As quatro tensões anteriores convergem para uma última, cabal, agora no interior do trabalho educativo. No cotidiano escolar, é patente um inflacionamento das demandas pedagógicas advindo de um superávit de expectativas atribuídas aos profissionais – aqui ensina-se tudo: valores, atitudes, habilidades formais e informais e, enfim, destrezas intelectuais. Grande escola! Por outro lado, a alegação recorrente dos atores escolares é a oposta – aqui já não se consegue ensinar quase nada, dada a desfiguração radical dos papéis de professor e aluno e, por extensão, a esgarçadura dos vínculos entre eles. Pobre escola!

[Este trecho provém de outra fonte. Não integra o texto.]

/-- RW, R231: ns after turn-on, 0–4,095. -/
def Reg.Prot.DESAT_BLANK (a : Nat) : Fld := fldC a 0xa0 0 12 1500
/-- RW, R231: Units of 10 ns, 0–2,550 ns. -/
def Reg.Prot.DESAT_FILTER (a : Nat) : Fld := fldC a 0xa0 16 8 10
/-- RW, R231: Fire BYP_FIRE on desaturation. -/
def Reg.Prot.DESAT_FIRE (a : Nat) : Fld := fldC a 0xa0 24 1 1
/-- RW, R231: 0.05 V; 0xFFFF off (R222). -/
def Reg.Prot.V_HOLD (a : Nat) : Fld := fldC a 0xa1 0 16 65535
/-- RW, R231: 0.05 V. -/
def Reg.Prot.V_HOLD_HYST (a : Nat) : Fld := fldC a 0xa1 16 16 0
/-- RW, R231: Comparator threshold at OVP_IN, mV, 200–1,100. -/
def Reg.Prot.OVP_REF (a : Nat) : Fld := fldC a 0xa2 0 10 1000
/-- RW, R231: Units of 10 µs, 1–65,535. -/
def Reg.Prot.BYP_FIRE_WIDTH (a : Nat) : Fld := fldC a 0xa3 0 16 500
/-- RW, R231: AIN input of the bypass feedback. -/
def Reg.Prot.BYP_FB_CH (a : Nat) : Fld := fldC a 0xa3 16 4 0
/-- RW, R231: ms, 1–4,095. -/
def Reg.Prot.BYP_CONFIRM_T (a : Nat) : Fld := fldC a 0xa3 20 12 20
/-- RW, R231: Raw code threshold, signed. -/
def Reg.Prot.BYP_CONFIRM_CODE (a : Nat) : Fld := fldC a 0xa4 0 16 0
/-- RO, R231: As in the report status word. -/
def Reg.Prot.LOCAL_HOLD (a : Nat) : Fld := fldC a 0xa5 0 1 0
/-- RO, R231: Comparator output now, live with the hysteresis of R446: it falls once OVP_IN drops below the threshold less the hysteresis, fenced or not. The crossing itself is latched in OVP_SEEN and in the fence record. -/
def Reg.Prot.OVP_LEVEL (a : Nat) : Fld := fldC a 0xa5 1 1 0
/-- RO, R231: 1 where DESAT_N[3:0] is low now. -/
def Reg.Prot.DESAT_LEVEL (a : Nat) : Fld := fldC a 0xa5 2 4 0
/-- RO, R231: BYP_FIRE asserted for the current fence. -/
def Reg.Prot.BYP_FIRED (a : Nat) : Fld := fldC a 0xa5 6 1 0
/-- RO, R231: Bypass confirmed (R223). -/
def Reg.Prot.BYP_CONFIRMED (a : Nat) : Fld := fldC a 0xa5 7 1 0
/-- W1C, R231: Desaturation on G1–G4. -/
def Reg.Prot.DESAT_SEEN (a : Nat) : Fld := fldC a 0xa6 0 4 0
/-- W1C, R231: OVP_IN crossed. -/
def Reg.Prot.OVP_SEEN (a : Nat) : Fld := fldC a 0xa6 4 1 0
/-- W1C, R231: Capacitor hold set. -/
def Reg.Prot.HOLD_SEEN (a : Nat) : Fld := fldC a 0xa6 5 1 0
/-- W1C, R231: R223. -/
def Reg.Prot.BYP_NOT_CONFIRMED (a : Nat) : Fld := fldC a 0xa6 6 1 0
/-- RO, R231: OVP_IN crossings, wrapping. -/
def Reg.Prot.OVP_COUNT (a : Nat) : Fld := fldC a 0xa7 0 16 0
/-- RO, R231: Holds set, wrapping. -/
def Reg.Prot.HOLD_COUNT (a : Nat) : Fld := fldC a 0xa7 16 16 0
/-! ### WN140 ADC and calibration group (management addresses 0x50–0x6F) (R251, 10_cell_measurement.md) -/

/-- RO, R251: Input of the conversion in progress or last. -/
def Reg.Adc.MUX_NOW (a : Nat) : Fld := fldC a 0x50 0 4 0
/-- RO, R251: Conversion in progress. -/
def Reg.Adc.BUSY (a : Nat) : Fld := fldC a 0x50 4 1 0
/-- RO, R251: Plan in force. -/
def Reg.Adc.PLAN_NOW (a : Nat) : Fld := fldC a 0x50 5 3 0
/-- RO, R251: R242. -/
def Reg.Adc.CAL_LOADED (a : Nat) : Fld := fldC a 0x50 8 1 0
/-- RO, R251: Built-in plan running (R234). -/
def Reg.Adc.BOOT_PLAN (a : Nat) : Fld := fldC a 0x50 9 1 1
/-- W1C, R251: An over-range occurred. -/
def Reg.Adc.OVR_STICKY (a : Nat) : Fld := fldC a 0x51 0 1 0
/-- W1C, R251: CONV_PLAN named no defined plan. -/
def Reg.Adc.PLAN_BAD (a : Nat) : Fld := fldC a 0x51 1 1 0
/-- W1C, R251: A conversion was dropped (R236). -/
def Reg.Adc.CONV_DROP_SEEN (a : Nat) : Fld := fldC a 0x51 2 1 0
/-- W1C, R251: A calibration point completed. -/
def Reg.Adc.CAL_DONE (a : Nat) : Fld := fldC a 0x51 3 1 0
/-- W1C, R251: CAL_GO refused or timed out. -/
def Reg.Adc.CAL_FAILED (a : Nat) : Fld := fldC a 0x51 4 1 0
/-- RO, R251: Conversions, wrapping. -/
def Reg.Adc.CONV_COUNT (a : Nat) : Fld := fldC a 0x52 0 32 0
/-- RO, R251: Over-range conversions, wrapping. -/
def Reg.Adc.OVR_COUNT (a : Nat) : Fld := fldC a 0x53 0 16 0
/-- RO, R251: SETTLING conversions, wrapping. -/
def Reg.Adc.SETTLING_COUNT (a : Nat) : Fld := fldC a 0x53 16 16 0
/-- RO, R251: R236, wrapping. -/
def Reg.Adc.CONV_DELAYED (a : Nat) : Fld := fldC a 0x54 0 16 0
/-- RO, R251: R236, wrapping. -/
def Reg.Adc.CONV_DROPPED (a : Nat) : Fld := fldC a 0x54 16 16 0
/-- RO, R251: R234, wrapping. -/
def Reg.Adc.PLAN_BAD_COUNT (a : Nat) : Fld := fldC a 0x55 0 16 0
/-- RW, R251: Inputs of V_CAP [3:0], I_CELL [7:4], V_PACK [11:8], I_PACK [15:12], I_DCDC [19:16], T_STAGE [23:20], T_PACK [27:24]. -/
def Reg.Adc.ROLE_MAP (a : Nat) : Fld := fldC a 0x56 0 28 106181136
/-- RW, R251: T_PACK from the BMS. -/
def Reg.Adc.T_PACK_BMS (a : Nat) : Fld := fldC a 0x56 28 1 0
/-- RW, R251: No pack temperature; T_PACK = 0x8000. -/
def Reg.Adc.T_PACK_NONE (a : Nat) : Fld := fldC a 0x56 29 1 0
/-- RW, R251: Plan memory index; incremented by each PLAN_DATA access. -/
def Reg.Adc.PLAN_IDX (a : Nat) : Fld := fldC a 0x58 0 8 0
/-- RW, R251: Plan entry at PLAN_IDX. -/
def Reg.Adc.PLAN_DATA (a : Nat) : Fld := fldC a 0x59 0 32 0
/-- RW, R251: FIRST of plan `pl` in the low byte, COUNT in the high byte. -/
def Reg.Adc.PLAN_DIR (a pl : Nat) : Fld := fldC a (0x5a + pl / 2) (16 * (pl % 2)) 16 0
/-- RO, R251: Next buffer index. -/
def Reg.Adc.BUF_HEAD (a : Nat) : Fld := fldC a 0x5e 0 10 0
/-- RO, R251: Wraps, wrapping. -/
def Reg.Adc.BUF_WRAPS (a : Nat) : Fld := fldC a 0x5e 16 16 0
/-- RW, R251: Entry to read. -/
def Reg.Adc.BUF_SEL (a : Nat) : Fld := fldC a 0x5f 0 10 0
/-- RS, R251: Entry word 0; snapshots 0x61. -/
def Reg.Adc.BUF_W0 (a : Nat) : Fld := fldC a 0x60 0 32 0
/-- RS, R251: Entry word 1. -/
def Reg.Adc.BUF_W1 (a : Nat) : Fld := fldC a 0x61 0 32 0
/-- RW, R251: Input for 0x63–0x65. -/
def Reg.Adc.CAL_SEL (a : Nat) : Fld := fldC a 0x62 0 4 0
/-- RW, R251: Signed, 1/16 code. -/
def Reg.Adc.CAL_OFS (a : Nat) : Fld := fldC a 0x63 0 16 0
/-- RW, R251: binary32 per code. -/
def Reg.Adc.CAL_GAIN (a : Nat) : Fld := fldC a 0x64 0 32 0
/-- RW, R251: 4–16; other values read as 12. -/
def Reg.Adc.CAL_N_LOG2 (a : Nat) : Fld := fldC a 0x65 0 5 12
/-- WS, R251: Average conversions of CAL_SEL (R243). -/
def Reg.Adc.CAL_GO (a : Nat) : Fld := fldC a 0x65 5 1 0
/-- RO, R251: Signed mean, 1/16 code. -/
def Reg.Adc.CAL_MEAN (a : Nat) : Fld := fldC a 0x66 0 32 0
/-- RO, R251: Largest minus smallest code. -/
def Reg.Adc.CAL_SPREAD (a : Nat) : Fld := fldC a 0x67 0 16 0
/-- RO, R251: Over-ranges during the point. -/
def Reg.Adc.CAL_OVR (a : Nat) : Fld := fldC a 0x67 16 16 0
/-- RO, R251: Per input, coefficients written. -/
def Reg.Adc.CAL_VALID (a : Nat) : Fld := fldC a 0x68 0 12 0
/-! ### WN140 correlator group (management addresses 0x70 + 4k, k = 0–3) (R251, 10_cell_measurement.md) -/

/-- RW, R251: Input 0–11. -/
def Reg.Corr.INPUT (a k : Nat) : Fld := fldC a (0x70 + 4 * k + 0) 0 4 0
/-- RW, R251: Channel 0–3. -/
def Reg.Corr.REF_CH (a k : Nat) : Fld := fldC a (0x70 + 4 * k + 0) 4 2 0
/-- RW, R251: 1–31; 0 read as 1. -/
def Reg.Corr.HARM (a k : Nat) : Fld := fldC a (0x70 + 4 * k + 0) 6 5 1
/-- RW, R251: 1–2,047; 0 read as 1. -/
def Reg.Corr.TURNS (a k : Nat) : Fld := fldC a (0x70 + 4 * k + 0) 11 11 20
/-- RW, R251: Turns. -/
def Reg.Corr.SETTLE (a k : Nat) : Fld := fldC a (0x70 + 4 * k + 0) 22 4 2
/-- RO, R251: Status byte (R246). -/
def Reg.Corr.CORR_STATUS (a k : Nat) : Fld := fldC a (0x70 + 4 * k + 1) 0 8 0
/-- RO, R251: Wrapping. -/
def Reg.Corr.ABORT_COUNT (a k : Nat) : Fld := fldC a (0x70 + 4 * k + 1) 8 8 0
/-- RO, R251: Results dropped, wrapping. -/
def Reg.Corr.CORR_LOST (a k : Nat) : Fld := fldC a (0x70 + 4 * k + 1) 16 16 0
/-- RS, R251: X_RE of the last result; snapshots +3. -/
def Reg.Corr.CORR_RE (a k : Nat) : Fld := fldC a (0x70 + 4 * k + 2) 0 32 0
/-- RS, R251: X_IM of the last result. -/
def Reg.Corr.CORR_IM (a k : Nat) : Fld := fldC a (0x70 + 4 * k + 3) 0 32 0
/-! ### WN140 identity bus group (management addresses 0xD0–0xDF) (R270, 11_pack_port.md) -/

/-- RO, R270: 0 NO_PACK, 1 DEBOUNCE, 2 CHECKING, 3 REFUSED, 4 OPEN, 5 CLOSING, 6 CLOSED, 7 DETACH_READY, 8 FENCED; 9–15 reserved. -/
def Reg.Idb.PACK_STATE (a : Nat) : Fld := fldC a 0xd0 0 4 0
/-- RO, R270: PACK_PRESENT_N low now. -/
def Reg.Idb.PRESENT (a : Nat) : Fld := fldC a 0xd0 4 1 0
/-- RO, R270: Level of PACK_EN. -/
def Reg.Idb.PACK_EN_OUT (a : Nat) : Fld := fldC a 0xd0 5 1 0
/-- RO, R270: Bus held (R253). -/
def Reg.Idb.ID_BUS_FAULT (a : Nat) : Fld := fldC a 0xd0 6 1 0
/-- WS, R270: Read both records. -/
def Reg.Idb.READ_IDS (a : Nat) : Fld := fldC a 0xd1 0 1 0
/-- WS, R270: Pack accepted; DEBOUNCE or CHECKING to OPEN. -/
def Reg.Idb.PACK_ACCEPT (a : Nat) : Fld := fldC a 0xd1 1 1 0
/-- WS, R270: To REFUSED. -/
def Reg.Idb.PACK_REFUSE (a : Nat) : Fld := fldC a 0xd1 2 1 0
/-- WS, R270: R264. -/
def Reg.Idb.PORT_CLOSE (a : Nat) : Fld := fldC a 0xd1 3 1 0
/-- WS, R270: R264. -/
def Reg.Idb.PORT_OPEN (a : Nat) : Fld := fldC a 0xd1 4 1 0
/-- WS, R270: R255. -/
def Reg.Idb.SUMMARY_WRITE (a : Nat) : Fld := fldC a 0xd1 5 1 0
/-- WS, R270: R256. -/
def Reg.Idb.CAL_WRITE (a : Nat) : Fld := fldC a 0xd1 6 1 0
/-- WS, R270: To FENCED, port open. -/
def Reg.Idb.PACK_FENCE (a : Nat) : Fld := fldC a 0xd1 7 1 0
/-- WS, R270: To OPEN after a fresh read and check. -/
def Reg.Idb.PACK_UNFENCE (a : Nat) : Fld := fldC a 0xd1 8 1 0
/-- WS, R270: Open the port for removal as PORT_OPEN does, and set PACK_STATE DETACH_READY (R267). -/
def Reg.Idb.DETACH (a : Nat) : Fld := fldC a 0xd1 9 1 0
/-- RW, R270: Word of the record buffer; incremented by each REC_DATA access. -/
def Reg.Idb.REC_IDX (a : Nat) : Fld := fldC a 0xd2 0 6 0
/-- RW, R270: 0 pack record, 1 stage record. -/
def Reg.Idb.REC_SEL (a : Nat) : Fld := fldC a 0xd2 6 1 0
/-- RW, R270: Bytes 4 × REC_IDX to 4 × REC_IDX + 3. -/
def Reg.Idb.REC_DATA (a : Nat) : Fld := fldC a 0xd3 0 32 0
/-- RO, R270: Pack record read with a valid STATIC_CRC. -/
def Reg.Idb.PACK_READ_OK (a : Nat) : Fld := fldC a 0xd4 0 1 0
/-- RO, R270: Stage record read with a valid STATIC_CRC. -/
def Reg.Idb.STAGE_READ_OK (a : Nat) : Fld := fldC a 0xd4 1 1 0
/-- RO, R270: A current summary slot exists. -/
def Reg.Idb.SUMMARY_VALID (a : Nat) : Fld := fldC a 0xd4 2 1 0
/-- RO, R270: Current slot: 0 A, 1 B. -/
def Reg.Idb.SUMMARY_SLOT (a : Nat) : Fld := fldC a 0xd4 3 1 0
/-- RO, R270: A current calibration copy exists. -/
def Reg.Idb.CAL_COPY_VALID (a : Nat) : Fld := fldC a 0xd4 4 1 0
/-- RO, R270: Current copy: 0 A, 1 B. -/
def Reg.Idb.CAL_COPY (a : Nat) : Fld := fldC a 0xd4 5 1 0
/-- W1C, R270: Debounced presence. -/
def Reg.Idb.PACK_INSERTED (a : Nat) : Fld := fldC a 0xd5 0 1 0
/-- W1C, R270: PACK_PRESENT_N rose. -/
def Reg.Idb.PACK_REMOVED (a : Nat) : Fld := fldC a 0xd5 1 1 0
/-- W1C, R270: R263. -/
def Reg.Idb.LIVE_REMOVAL (a : Nat) : Fld := fldC a 0xd5 2 1 0
/-- W1C, R270: R253. -/
def Reg.Idb.BUS_FAULT_SEEN (a : Nat) : Fld := fldC a 0xd5 3 1 0
/-- W1C, R270: R255, R256. -/
def Reg.Idb.WRITE_FAILED (a : Nat) : Fld := fldC a 0xd5 4 1 0
/-- W1C, R270: R264. -/
def Reg.Idb.CLOSE_FAILED (a : Nat) : Fld := fldC a 0xd5 5 1 0
/-- W1C, R270: R260. -/
def Reg.Idb.PROFILE_ERR (a : Nat) : Fld := fldC a 0xd5 6 1 0
/-- RW, R270: Input 0–11. -/
def Reg.Idb.PORT_FB_CH (a : Nat) : Fld := fldC a 0xd6 0 4 7
/-- RW, R270: 0.1 V. -/
def Reg.Idb.PORT_V_TOL (a : Nat) : Fld := fldC a 0xd6 4 12 200
/-- RW, R270: 10 ms units. -/
def Reg.Idb.PORT_CLOSE_T (a : Nat) : Fld := fldC a 0xd6 16 8 50
/-- RW, R270: 0.05 A. -/
def Reg.Idb.PORT_OPEN_I (a : Nat) : Fld := fldC a 0xd6 24 8 20
/-- RW, R270: ms. -/
def Reg.Idb.PRESENT_DEBOUNCE (a : Nat) : Fld := fldC a 0xd7 0 13 500
/-- RW, R270: Word 0–127 of the profile memory; incremented by each PROF_DATA access. -/
def Reg.Idb.PROF_IDX (a : Nat) : Fld := fldC a 0xd8 0 7 0
/-- RW, R270: Profile word at PROF_IDX. -/
def Reg.Idb.PROF_DATA (a : Nat) : Fld := fldC a 0xd9 0 32 0
/-- RO, R270: SUM_SEQ of the current slot. -/
def Reg.Idb.SUMMARY_SEQ (a : Nat) : Fld := fldC a 0xda 0 16 0
/-- RO, R270: Summary writes since power-up, wrapping. -/
def Reg.Idb.SUMMARY_WRITES (a : Nat) : Fld := fldC a 0xda 16 16 0
/-- RO, R270: SUM_TIME [31:0] of the current slot. -/
def Reg.Idb.SUMMARY_TIME (a : Nat) : Fld := fldC a 0xdb 0 32 0
/-- RO, R270: Unacknowledged transfers, wrapping. -/
def Reg.Idb.ID_NACK_COUNT (a : Nat) : Fld := fldC a 0xdc 0 16 0
/-- RO, R270: Bus recoveries, wrapping. -/
def Reg.Idb.ID_RECOVER_COUNT (a : Nat) : Fld := fldC a 0xdc 16 16 0
/-! ### WN140 ledger group (management addresses 0xE0–0xEF) (R288, 12_lease_ledger.md) -/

Sem a adesão voluntária dos mais novos, qual o sentido dos esforços?,

interrogam-se os professores. Sem uma sólida convicção dos mais velhos, qual a razão

para a rendição?, indagam os alunos. O resultado desse desencontro de desígnios é ora

o esmorecimento crônico (pela mão docente), ora a depredação aguda (pela mão discente) da ambiência pedagógica das salas de aula, tornadas paisagens áridas e ermas do ponto de vista intelectual.

Dessas cinco tensões derivam quatro grandes efeitos de fundo. A saber: no tocante aos profissionais, a argumentação, embalada pela alegação onipresente de desgaste ocupacional crônico, de que o campo profissional é arbitrado tão-somente pela experiência solitária de cada um em sala de aula. Na esfera técnico-pedagógica, o advento do espontaneísmo e do vale-tudo metodológicos. No plano político, a ascensão crescente da privatização e da deslaicização do ensino. No âmbito ético, por fim, o desapego progressivo em relação às novas gerações e às especificidades do ato de educar com vigor e com responsabilidade.

Tais efeitos seriam chancelados pela sensação aguda de oscilação constante ou, no limite, de desregulamentação, como a entende Zygmunt Bauman (1998): uma aceleração dos processos de desencaixe dos modos de vida que nos ensinaram um dia a ser quem éramos e que já não somos mais.